Can an AI algorithm outsmart a human? Well, AI algorithms have beaten a person in a chess match. Some have suggested that as soon as AI developers figure out how to do something, that capability ceases to be regarded as intelligent. For example, chess was the epitome of what could be considered “human intelligence” until IBM’s Deep Blue won the world championship from Kasparov. Even the developers of such an incredible artificial mind agree that something important is missing from modern AIs.
“Artificial General Intelligence” is the emerging term used to denote “real” AI. What is real AI, you may ask? Well, it’s the variety we’ve seen in science fiction movies, TV shows, games, and books. You know, the kind that sounds and acts just like a real person. As the name suggests, the general idea is that the missing characteristic in a truly “smart” and “human-like” AI is a generality. Most AI’s as we know them are characterized by deliberately programmed knowledge in a single, very narrowly defined area. Take Deep Blue, for instance. It became the world champion at chess, but it can’t even play checkers; let alone drive a car, write poetry, create original music, or have a deep philosophical conversation with someone.
Current AI’s can resemble biological life (and resemble is a relatively loose term) with the sole exception of humans. A bee can take raw materials and build an intricate hive. A beaver shows great skill at using simple sticks and mud to build a dam capable of holding back thousands of gallons or water. But a bee can’t build dams, and a beaver can’t build a hive. Their skill sets are limited to a narrow expert proficiency, not a generalized one. A human being, on the other hand, can perform both of these tasks simply by observing and replicating them.
We have an unusual ability among biological life forms. It’s a distinct function of the human brain that separates us from the rest. We are able to specialize in any number of tasks. We can learn hundreds upon thousands of behaviors, abilities, and skills. Our talents are both specific and general, covering a multitude of disciplines.
It’s easy to imagine the sort of safety concerns that would result from AI operating only within one particular area. If the AI’s skill set is very narrow, it’s easier to predict how it can go sideways and cause problems. It would be quite a different problem if an artificial general intelligence were working across many different areas. The more complex the artificial thinking platform is, the harder it will be to predict what it could do or how things could go terribly.
Human beings engage in millions of tiny, different, independent actions to perform even the simplest of tasks, such as feeding ourselves. These simple daily tasks we perform to live are tested and learned through adaptation over time. We just do them unconsciously. We breathe. We swallow. Our hearts beat. Our blood flows. Our neurons fire. And we don’t have to think about any of these things to make them happen over and over again.
And yet, when humans need to do something with incredible difficulty that we have never done before, we have the mental capacity to use science, math, intuition, intelligence and a variety of other skills to achieve what might have seemed almost impossible. One example is our trip to the moon. We had to figure out the thrust components of rockets, the effect of weightlessness, how to deal with radiation, creating space suits that could handle extreme heat or cold, and how to handle the vacuum of space. This is a small sample of the thousands of problems that had to be solved to put a man on the moon.
Compared to area-specific AI, it is a massively difficult task to design a system that will operate safely across thousands of different disciplines or tasks like this. And among these are several outcomes or tasks which could not be foreseen by either the designers or the users of the system. This requires the creation of a machine that has to think for itself in certain situations to achieve the desired goal. And only AI programmed in generality can solve these types of problems. The AI must be able to anticipate consequences and adjust to them. It must be able to learn from previous behavior and adapt future behaviors accordingly. It has to think, dammit!

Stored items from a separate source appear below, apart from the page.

-- ==== Sys2Proof/Config.lean ====
section
/-! DEFINITION. The constants and the parameters of the block (00_scope.md R8), and the free values the spec leaves open (93_implementation_defined.md U1, U2, U3). -/

namespace Sys2Proof

namespace Config

/-- COL_MAX, the most columns of a codeword (00_scope.md R8). -/
def colMax : Nat := 32

/-- ROW_MAX, the most bytes of a column (00_scope.md R8). -/
def rowMax : Nat := 256

/-- DATA_BYTES, the size of the DATA buffer (00_scope.md R8). -/
def dataBytes : Nat := 8192

/-- MAT_MAX, the most rows and the most columns of a matrix bank (00_scope.md R8). -/
def matMax : Nat := 32

/-- NBANKS, the number of matrix banks (00_scope.md R8). -/
def nBanks : Nat := 4

/-- FREE VALUE (93_implementation_defined.md U2, 70_reset_and_hazards.md R184): the content of the buffer byte
at a port offset that nothing has written since the hardware reset of that number. It has no body, so nothing
constrains it. Log 4. -/
opaque powerOnByte : (resetNumber : Nat) → (offset : Nat) → Byte

/-- FREE VALUE (93_implementation_defined.md U1, 20_memory.md R58): the word an unspecified read returns, one
for each draw. Log 5. -/
opaque busyRead : (draw : Nat) → Word

/-- FREE VALUE (93_implementation_defined.md U3, 70_reset_and_hazards.md R183): a destination byte of an
aborted command, one for each draw. Log 6. -/
opaque abortByte : (draw : Nat) → Byte

end Config

/-- The model parameters of 00_scope.md R8. `evalPoints` lists EVAL_POINT(0), EVAL_POINT(1), ... in order. -/
structure Params where
  /-- FIELD_POLY, a 9-bit polynomial over GF(2). -/
  fieldPoly  : BitVec 9
  /-- FIELD_GEN. -/
  fieldGen   : Byte
  /-- EVAL_POINT(0..COL_MAX-1). -/
  evalPoints : List Byte
deriving DecidableEq, Repr

/-- The defaults of 00_scope.md R8: FIELD_POLY = 0x11D, FIELD_GEN = 0x02, EVAL_POINT(j) = j. -/
def Params.default : Params :=
  { fieldPoly := 0x11D#9, fieldGen := 0x02#8, evalPoints := (List.range Config.colMax).map (BitVec.ofNat 8) }

end Sys2Proof
end

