-- ==== Sys2Proof/Laws/State.lean ====
section
/-! SUPPORT. What each named update of State does to each field: one lemma per field per update, true by rfl. -/

namespace Sys2Proof.Machine

variable (s : State)

@[simp] theorem State.setPhase_params (p : Phase) : (s.setPhase p).params = s.params := rfl
@[simp] theorem State.setPhase_phase (p : Phase) : (s.setPhase p).phase = p := rfl
@[simp] theorem State.setPhase_irqEn (p : Phase) : (s.setPhase p).irqEn = s.irqEn := rfl
@[simp] theorem State.setPhase_done (p : Phase) : (s.setPhase p).done = s.done := rfl
@[simp] theorem State.setPhase_error (p : Phase) : (s.setPhase p).error = s.error := rfl
@[simp] theorem State.setPhase_overrun (p : Phase) : (s.setPhase p).overrun = s.overrun := rfl
@[simp] theorem State.setPhase_errcode (p : Phase) : (s.setPhase p).errcode = s.errcode := rfl
@[simp] theorem State.setPhase_cmd (p : Phase) : (s.setPhase p).cmd = s.cmd := rfl
@[simp] theorem State.setPhase_opa (p : Phase) : (s.setPhase p).opa = s.opa := rfl
@[simp] theorem State.setPhase_opb (p : Phase) : (s.setPhase p).opb = s.opb := rfl
@[simp] theorem State.setPhase_result (p : Phase) : (s.setPhase p).result = s.result := rfl
@[simp] theorem State.setPhase_rowCount (p : Phase) : (s.setPhase p).rowCount = s.rowCount := rfl
@[simp] theorem State.setPhase_origLen (p : Phase) : (s.setPhase p).origLen = s.origLen := rfl
@[simp] theorem State.setPhase_dataChunks (p : Phase) : (s.setPhase p).dataChunks = s.dataChunks := rfl
@[simp] theorem State.setPhase_codeChunks (p : Phase) : (s.setPhase p).codeChunks = s.codeChunks := rfl
@[simp] theorem State.setPhase_valid (p : Phase) : (s.setPhase p).valid = s.valid := rfl
@[simp] theorem State.setPhase_mdim0 (p : Phase) : (s.setPhase p).mdim0 = s.mdim0 := rfl
@[simp] theorem State.setPhase_mdim1 (p : Phase) : (s.setPhase p).mdim1 = s.mdim1 := rfl
@[simp] theorem State.setPhase_mdim2 (p : Phase) : (s.setPhase p).mdim2 = s.mdim2 := rfl
@[simp] theorem State.setPhase_mdim3 (p : Phase) : (s.setPhase p).mdim3 = s.mdim3 := rfl
@[simp] theorem State.setPhase_mem (p : Phase) : (s.setPhase p).mem = s.mem := rfl
@[simp] theorem State.setPhase_host (p : Phase) : (s.setPhase p).host = s.host := rfl
@[simp] theorem State.setPhase_sched (p : Phase) : (s.setPhase p).sched = s.sched := rfl
@[simp] theorem State.setPhase_resp (p : Phase) : (s.setPhase p).resp = s.resp := rfl
@[simp] theorem State.setPhase_draws (p : Phase) : (s.setPhase p).draws = s.draws := rfl
@[simp] theorem State.setPhase_resets (p : Phase) : (s.setPhase p).resets = s.resets := rfl
@[simp] theorem State.setPhase_mdim (p : Phase) (bank : BankId) : (s.setPhase p).mdim bank = s.mdim bank := rfl

@[simp] theorem State.setIrqEn_params (b : Bool) : (s.setIrqEn b).params = s.params := rfl
@[simp] theorem State.setIrqEn_phase (b : Bool) : (s.setIrqEn b).phase = s.phase := rfl
@[simp] theorem State.setIrqEn_irqEn (b : Bool) : (s.setIrqEn b).irqEn = b := rfl
@[simp] theorem State.setIrqEn_done (b : Bool) : (s.setIrqEn b).done = s.done := rfl
@[simp] theorem State.setIrqEn_error (b : Bool) : (s.setIrqEn b).error = s.error := rfl
@[simp] theorem State.setIrqEn_overrun (b : Bool) : (s.setIrqEn b).overrun = s.overrun := rfl
@[simp] theorem State.setIrqEn_errcode (b : Bool) : (s.setIrqEn b).errcode = s.errcode := rfl
@[simp] theorem State.setIrqEn_cmd (b : Bool) : (s.setIrqEn b).cmd = s.cmd := rfl
@[simp] theorem State.setIrqEn_opa (b : Bool) : (s.setIrqEn b).opa = s.opa := rfl
@[simp] theorem State.setIrqEn_opb (b : Bool) : (s.setIrqEn b).opb = s.opb := rfl
@[simp] theorem State.setIrqEn_result (b : Bool) : (s.setIrqEn b).result = s.result := rfl
@[simp] theorem State.setIrqEn_rowCount (b : Bool) : (s.setIrqEn b).rowCount = s.rowCount := rfl
@[simp] theorem State.setIrqEn_origLen (b : Bool) : (s.setIrqEn b).origLen = s.origLen := rfl
@[simp] theorem State.setIrqEn_dataChunks (b : Bool) : (s.setIrqEn b).dataChunks = s.dataChunks := rfl
@[simp] theorem State.setIrqEn_codeChunks (b : Bool) : (s.setIrqEn b).codeChunks = s.codeChunks := rfl
@[simp] theorem State.setIrqEn_valid (b : Bool) : (s.setIrqEn b).valid = s.valid := rfl
@[simp] theorem State.setIrqEn_mdim0 (b : Bool) : (s.setIrqEn b).mdim0 = s.mdim0 := rfl
@[simp] theorem State.setIrqEn_mdim1 (b : Bool) : (s.setIrqEn b).mdim1 = s.mdim1 := rfl
@[simp] theorem State.setIrqEn_mdim2 (b : Bool) : (s.setIrqEn b).mdim2 = s.mdim2 := rfl
@[simp] theorem State.setIrqEn_mdim3 (b : Bool) : (s.setIrqEn b).mdim3 = s.mdim3 := rfl
@[simp] theorem State.setIrqEn_mem (b : Bool) : (s.setIrqEn b).mem = s.mem := rfl
@[simp] theorem State.setIrqEn_host (b : Bool) : (s.setIrqEn b).host = s.host := rfl
@[simp] theorem State.setIrqEn_sched (b : Bool) : (s.setIrqEn b).sched = s.sched := rfl
@[simp] theorem State.setIrqEn_resp (b : Bool) : (s.setIrqEn b).resp = s.resp := rfl
@[simp] theorem State.setIrqEn_draws (b : Bool) : (s.setIrqEn b).draws = s.draws := rfl
@[simp] theorem State.setIrqEn_resets (b : Bool) : (s.setIrqEn b).resets = s.resets := rfl
@[simp] theorem State.setIrqEn_mdim (b : Bool) (bank : BankId) : (s.setIrqEn b).mdim bank = s.mdim bank := rfl

@[simp] theorem State.setDone_params (b : Bool) : (s.setDone b).params = s.params := rfl
@[simp] theorem State.setDone_phase (b : Bool) : (s.setDone b).phase = s.phase := rfl
@[simp] theorem State.setDone_irqEn (b : Bool) : (s.setDone b).irqEn = s.irqEn := rfl
@[simp] theorem State.setDone_done (b : Bool) : (s.setDone b).done = b := rfl
@[simp] theorem State.setDone_error (b : Bool) : (s.setDone b).error = s.error := rfl
@[simp] theorem State.setDone_overrun (b : Bool) : (s.setDone b).overrun = s.overrun := rfl
@[simp] theorem State.setDone_errcode (b : Bool) : (s.setDone b).errcode = s.errcode := rfl
@[simp] theorem State.setDone_cmd (b : Bool) : (s.setDone b).cmd = s.cmd := rfl
@[simp] theorem State.setDone_opa (b : Bool) : (s.setDone b).opa = s.opa := rfl
@[simp] theorem State.setDone_opb (b : Bool) : (s.setDone b).opb = s.opb := rfl
@[simp] theorem State.setDone_result (b : Bool) : (s.setDone b).result = s.result := rfl
@[simp] theorem State.setDone_rowCount (b : Bool) : (s.setDone b).rowCount = s.rowCount := rfl
@[simp] theorem State.setDone_origLen (b : Bool) : (s.setDone b).origLen = s.origLen := rfl
@[simp] theorem State.setDone_dataChunks (b : Bool) : (s.setDone b).dataChunks = s.dataChunks := rfl
@[simp] theorem State.setDone_codeChunks (b : Bool) : (s.setDone b).codeChunks = s.codeChunks := rfl
@[simp] theorem State.setDone_valid (b : Bool) : (s.setDone b).valid = s.valid := rfl
@[simp] theorem State.setDone_mdim0 (b : Bool) : (s.setDone b).mdim0 = s.mdim0 := rfl
@[simp] theorem State.setDone_mdim1 (b : Bool) : (s.setDone b).mdim1 = s.mdim1 := rfl
@[simp] theorem State.setDone_mdim2 (b : Bool) : (s.setDone b).mdim2 = s.mdim2 := rfl
@[simp] theorem State.setDone_mdim3 (b : Bool) : (s.setDone b).mdim3 = s.mdim3 := rfl
@[simp] theorem State.setDone_mem (b : Bool) : (s.setDone b).mem = s.mem := rfl
@[simp] theorem State.setDone_host (b : Bool) : (s.setDone b).host = s.host := rfl
@[simp] theorem State.setDone_sched (b : Bool) : (s.setDone b).sched = s.sched := rfl
@[simp] theorem State.setDone_resp (b : Bool) : (s.setDone b).resp = s.resp := rfl
@[simp] theorem State.setDone_draws (b : Bool) : (s.setDone b).draws = s.draws := rfl
@[simp] theorem State.setDone_resets (b : Bool) : (s.setDone b).resets = s.resets := rfl
@[simp] theorem State.setDone_mdim (b : Bool) (bank : BankId) : (s.setDone b).mdim bank = s.mdim bank := rfl

@[simp] theorem State.setError_params (b : Bool) : (s.setError b).params = s.params := rfl
@[simp] theorem State.setError_phase (b : Bool) : (s.setError b).phase = s.phase := rfl
@[simp] theorem State.setError_irqEn (b : Bool) : (s.setError b).irqEn = s.irqEn := rfl
@[simp] theorem State.setError_done (b : Bool) : (s.setError b).done = s.done := rfl
@[simp] theorem State.setError_error (b : Bool) : (s.setError b).error = b := rfl
@[simp] theorem State.setError_overrun (b : Bool) : (s.setError b).overrun = s.overrun := rfl
@[simp] theorem State.setError_errcode (b : Bool) : (s.setError b).errcode = s.errcode := rfl
@[simp] theorem State.setError_cmd (b : Bool) : (s.setError b).cmd = s.cmd := rfl
@[simp] theorem State.setError_opa (b : Bool) : (s.setError b).opa = s.opa := rfl
@[simp] theorem State.setError_opb (b : Bool) : (s.setError b).opb = s.opb := rfl
@[simp] theorem State.setError_result (b : Bool) : (s.setError b).result = s.result := rfl
@[simp] theorem State.setError_rowCount (b : Bool) : (s.setError b).rowCount = s.rowCount := rfl
@[simp] theorem State.setError_origLen (b : Bool) : (s.setError b).origLen = s.origLen := rfl
@[simp] theorem State.setError_dataChunks (b : Bool) : (s.setError b).dataChunks = s.dataChunks := rfl
@[simp] theorem State.setError_codeChunks (b : Bool) : (s.setError b).codeChunks = s.codeChunks := rfl
@[simp] theorem State.setError_valid (b : Bool) : (s.setError b).valid = s.valid := rfl
@[simp] theorem State.setError_mdim0 (b : Bool) : (s.setError b).mdim0 = s.mdim0 := rfl
@[simp] theorem State.setError_mdim1 (b : Bool) : (s.setError b).mdim1 = s.mdim1 := rfl
@[simp] theorem State.setError_mdim2 (b : Bool) : (s.setError b).mdim2 = s.mdim2 := rfl
@[simp] theorem State.setError_mdim3 (b : Bool) : (s.setError b).mdim3 = s.mdim3 := rfl
@[simp] theorem State.setError_mem (b : Bool) : (s.setError b).mem = s.mem := rfl
@[simp] theorem State.setError_host (b : Bool) : (s.setError b).host = s.host := rfl
@[simp] theorem State.setError_sched (b : Bool) : (s.setError b).sched = s.sched := rfl
@[simp] theorem State.setError_resp (b : Bool) : (s.setError b).resp = s.resp := rfl
@[simp] theorem State.setError_draws (b : Bool) : (s.setError b).draws = s.draws := rfl
@[simp] theorem State.setError_resets (b : Bool) : (s.setError b).resets = s.resets := rfl
@[simp] theorem State.setError_mdim (b : Bool) (bank : BankId) : (s.setError b).mdim bank = s.mdim bank := rfl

Imagine a designer having to say, “Well, I have no actual idea whether this car I built will drive safely. I have no idea how it will operate at all. Whether it will spin its wheels or fly into the air or maybe just explode into tiny pieces is all a mystery to me. But I assure you, the design is very safe.”
The only blueprint for success would be to examine the design of ourselves (if you can call it a design). In doing so, we might even verify that our mind was, indeed, searching for solutions, some of which we would classify as ethical or unethical. Either way, we just can’t predict what will happen with human behavior. There are just too many variables to account for. Designing a true general intelligence will require many methods and different ways of thinking. One thing is sure: It will require a general intelligence that thinks like us and has concerns about ethics, morals and consequences — and cannot be a mere product of ethical engineering. To achieve a truly safe, human-like AI, the ethical judgment itself must be considered as a crucial component of its design.